# What type of GT is this?



## militarymonark (May 21, 2008)

I picked up this frame and I was wondering value? and info on it and if anyone has any pictures on it.


----------



## Honter12 (May 21, 2008)

I think its a mid 90's Havana? I'm probably wrong. I've seen them befor, just not recently.


----------



## militarymonark (May 21, 2008)

http://arkbmx.tripod.com/86ac21d0.jpg pacific dirt grinder so any info on that ? ever hear of one?


----------



## militarymonark (May 22, 2008)




----------



## Honter12 (May 22, 2008)

*sweet*

my freind has one like it, i love it. i've only ever seen a few. its a nice bike, but i wonder what the thing on the bottum if for? cant be any good for BMX. is it for race?


----------



## odds&sods (Jul 16, 2008)

it's a freestyle frame. the thing on the bottom is a bash guard. It was meant to allow the bike to go over obstacles without damage to the front sprocket. one of the many "gimmick" features that were Incorporated into BMX bikes back in the day. It was basically useless. I'm unsure of what model GT it is but I'll say mid to late 80's. cool bike!


----------



## TeamCF (Sep 21, 2008)

hehe. bash guards.
I have a well used one in my parts box. Even the steel tubes are almost ground through.
Used to have it bolted onto my "newer" S&M Dirtbike frame. (mine is the bolt on type)
Found all kinds of uses for it. (great for sliding sideways on)
Till I broke the frame. :o 
And it didn't fit the replacement.

Ahh but my ramp/dirt/street riding days are pretty much over.  

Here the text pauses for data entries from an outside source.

theorem execLimiterEngage_keeps {s : State} {ch : Chan} (hChans : may.chans = true) (h : Keeps may was s) :
    KeepsAll may was (execLimiterEngage ch s) :=
  Keeps.next (limiterEngage_keeps hChans h)

theorem execLimiterRelease_keeps {s : State} {ch : Chan} (hChans : may.chans = true) (h : Keeps may was s) :
    KeepsAll may was (execLimiterRelease ch s) :=
  Keeps.next (setChan_keeps hChans h)

theorem execShortFuse_keeps {s : State} {ch : Chan} (hChans : may.chans = true) (h : Keeps may was s) :
    KeepsAll may was (execShortFuse ch s) :=
  KeepsAll.ite (Keeps.next (fuseNow_keeps hChans h)) (Keeps.next h)

theorem execComplDetect_keeps {s : State} {ch : Chan} (hChans : may.chans = true) (h : Keeps may was s) :
    KeepsAll may was (execComplDetect ch s) :=
  KeepsAll.ite (Keeps.next h) (Keeps.next (post_keeps (setChan_keeps hChans h)))

theorem execComplFuse_keeps {s : State} {ch : Chan} (hChans : may.chans = true) (h : Keeps may was s) :
    KeepsAll may was (execComplFuse ch s) :=
  KeepsAll.ite (Keeps.next (fuseNow_keeps hChans h)) (Keeps.next h)

theorem execComplianceCleared_keeps {s : State} {ch : Chan} (hChans : may.chans = true) (h : Keeps may was s) :
    KeepsAll may was (execComplianceCleared ch s) :=
  Keeps.next (setChan_keeps hChans h)

theorem execChConsecReset_keeps {s : State} {ch : Chan} (hChans : may.chans = true) (h : Keeps may was s) :
    KeepsAll may was (execChConsecReset ch s) :=
  KeepsAll.ite (Keeps.next (setChan_keeps hChans h)) (Keeps.next h)

theorem chCmd_keeps {s : State} {t : Nat} {all : Bool} {applies : ChanSt → Bool} {ok : State → Nat → Bool}
    {act : State → Nat → State} (ha : ∀ u c, Keeps may was u → Keeps may was (act u c)) (h : Keeps may was s) :
    Keeps may was (chCmd s t all applies ok act) := by
  simp only [chCmd]
  repeat' split
  · exact ha _ _ h
  · exact post_keeps h
  · exact Keeps.foldl ha h
  · exact post_keeps (Keeps.foldl ha h)

theorem tlChCmd_keeps {s : State} {t cmd : Nat} {all : Bool} (hChans : may.chans = true) (h : Keeps may was s) :
    Keeps may was (tlChCmd s t cmd all) := by
  unfold tlChCmd
  split
  · exact tick_keeps (chCmd_keeps (fun _ _ => releaseChan_keeps hChans) h)
  · exact tick_keeps (chCmd_keeps (fun _ _ a => setChan_keeps hChans (releaseChan_keeps hChans a)) h)
  · exact chCmd_keeps (fun _ _ => setChan_keeps hChans) h
  · exact chCmd_keeps (fun _ _ => releaseChan_keeps hChans) h
  · exact chCmd_keeps (fun _ _ => setChan_keeps hChans) h
  · exact badEncoding_keeps h

theorem execTlChRelease_keeps {s : State} {fn : Fn} {t : Tile} {all : Bool} (hChans : may.chans = true)
    (h : Keeps may was s) : KeepsAll may was (execTlChRelease fn t all s) :=
  Keeps.next (wr_keeps (tlChCmd_keeps hChans) h)

theorem execTlChUnlock_keeps {s : State} {fn : Fn} {t : Tile} {all : Bool} (hChans : may.chans = true)
    (h : Keeps may was s) : KeepsAll may was (execTlChUnlock fn t all s) :=
  Keeps.next (wr_keeps (tlChCmd_keeps hChans) h)

theorem execTlChOff_keeps {s : State} {fn : Fn} {t : Tile} {all : Bool} (hChans : may.chans = true)
    (h : Keeps may was s) : KeepsAll may was (execTlChOff fn t all s) :=
  Keeps.next (wr_keeps (tlChCmd_keeps hChans) h)

theorem execTlChOn_keeps {s : State} {fn : Fn} {t : Tile} {all : Bool} (hChans : may.chans = true)
    (h : Keeps may was s) : KeepsAll may was (execTlChOn fn t all s) :=
  Keeps.next (wr_keeps (tlChCmd_keeps hChans) h)

theorem execTlChClrFlags_keeps {s : State} {fn : Fn} {t : Tile} {all : Bool} (hChans : may.chans = true)
    (h : Keeps may was s) : KeepsAll may was (execTlChClrFlags fn t all s) :=
  Keeps.next (wr_keeps (tlChCmd_keeps hChans) h)

theorem chCfg_keeps {s : State} {fn : Fn} {t : Nat} {v : Word} (hChans : may.chans = true) (h : Keeps may was s) :
    Keeps may was (chCfg s fn t v) :=
  setChan_keeps hChans (Keeps.ite (denied_keeps h) h)

theorem execTlChCfgWrite_keeps {s : State} {fn : Fn} {t : Tile} {v : Word} (hChans : may.chans = true)
    (h : Keeps may was s) : KeepsAll may was (execTlChCfgWrite fn t v s) :=
  Keeps.next (wr_keeps (chCfg_keeps hChans) h)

I'll go back to my cruiser now.


----------



## bits n pieces (Dec 25, 2008)

*?*

if it is not stamped gt it is not a gt. i would say it is a mid 90s bike before the 990 mounts. to the best of my knowledge gt never had a welded on foot rest on the bike, they were always bolt on, i dont see the gt stamp on the dropouts or forks,the parts are worth more than the bike except if someone had one as a kid or just likes it. pacific dirt grinder is correct, department store bike.
i posted the pic because the link didnt work for me.


----------



## tailwhip2decade (Jun 29, 2009)

*never seen a GT with a carry handle behind the seat!*

looks like you have GT sprocket,  the two extra small tubes that come off of the top tube  is a frame stand.  a GT usta have a continuation of the top tube behind the seat post, and the end was cut at an angle. and stamped "GT"

like bitsnpieces said, GTs back in the day were all stamped.


----------



## bbcbikes (Aug 4, 2009)

This is a 90s bike made for department stores. It looks like a rhino or one of those other cheap-o brands.


----------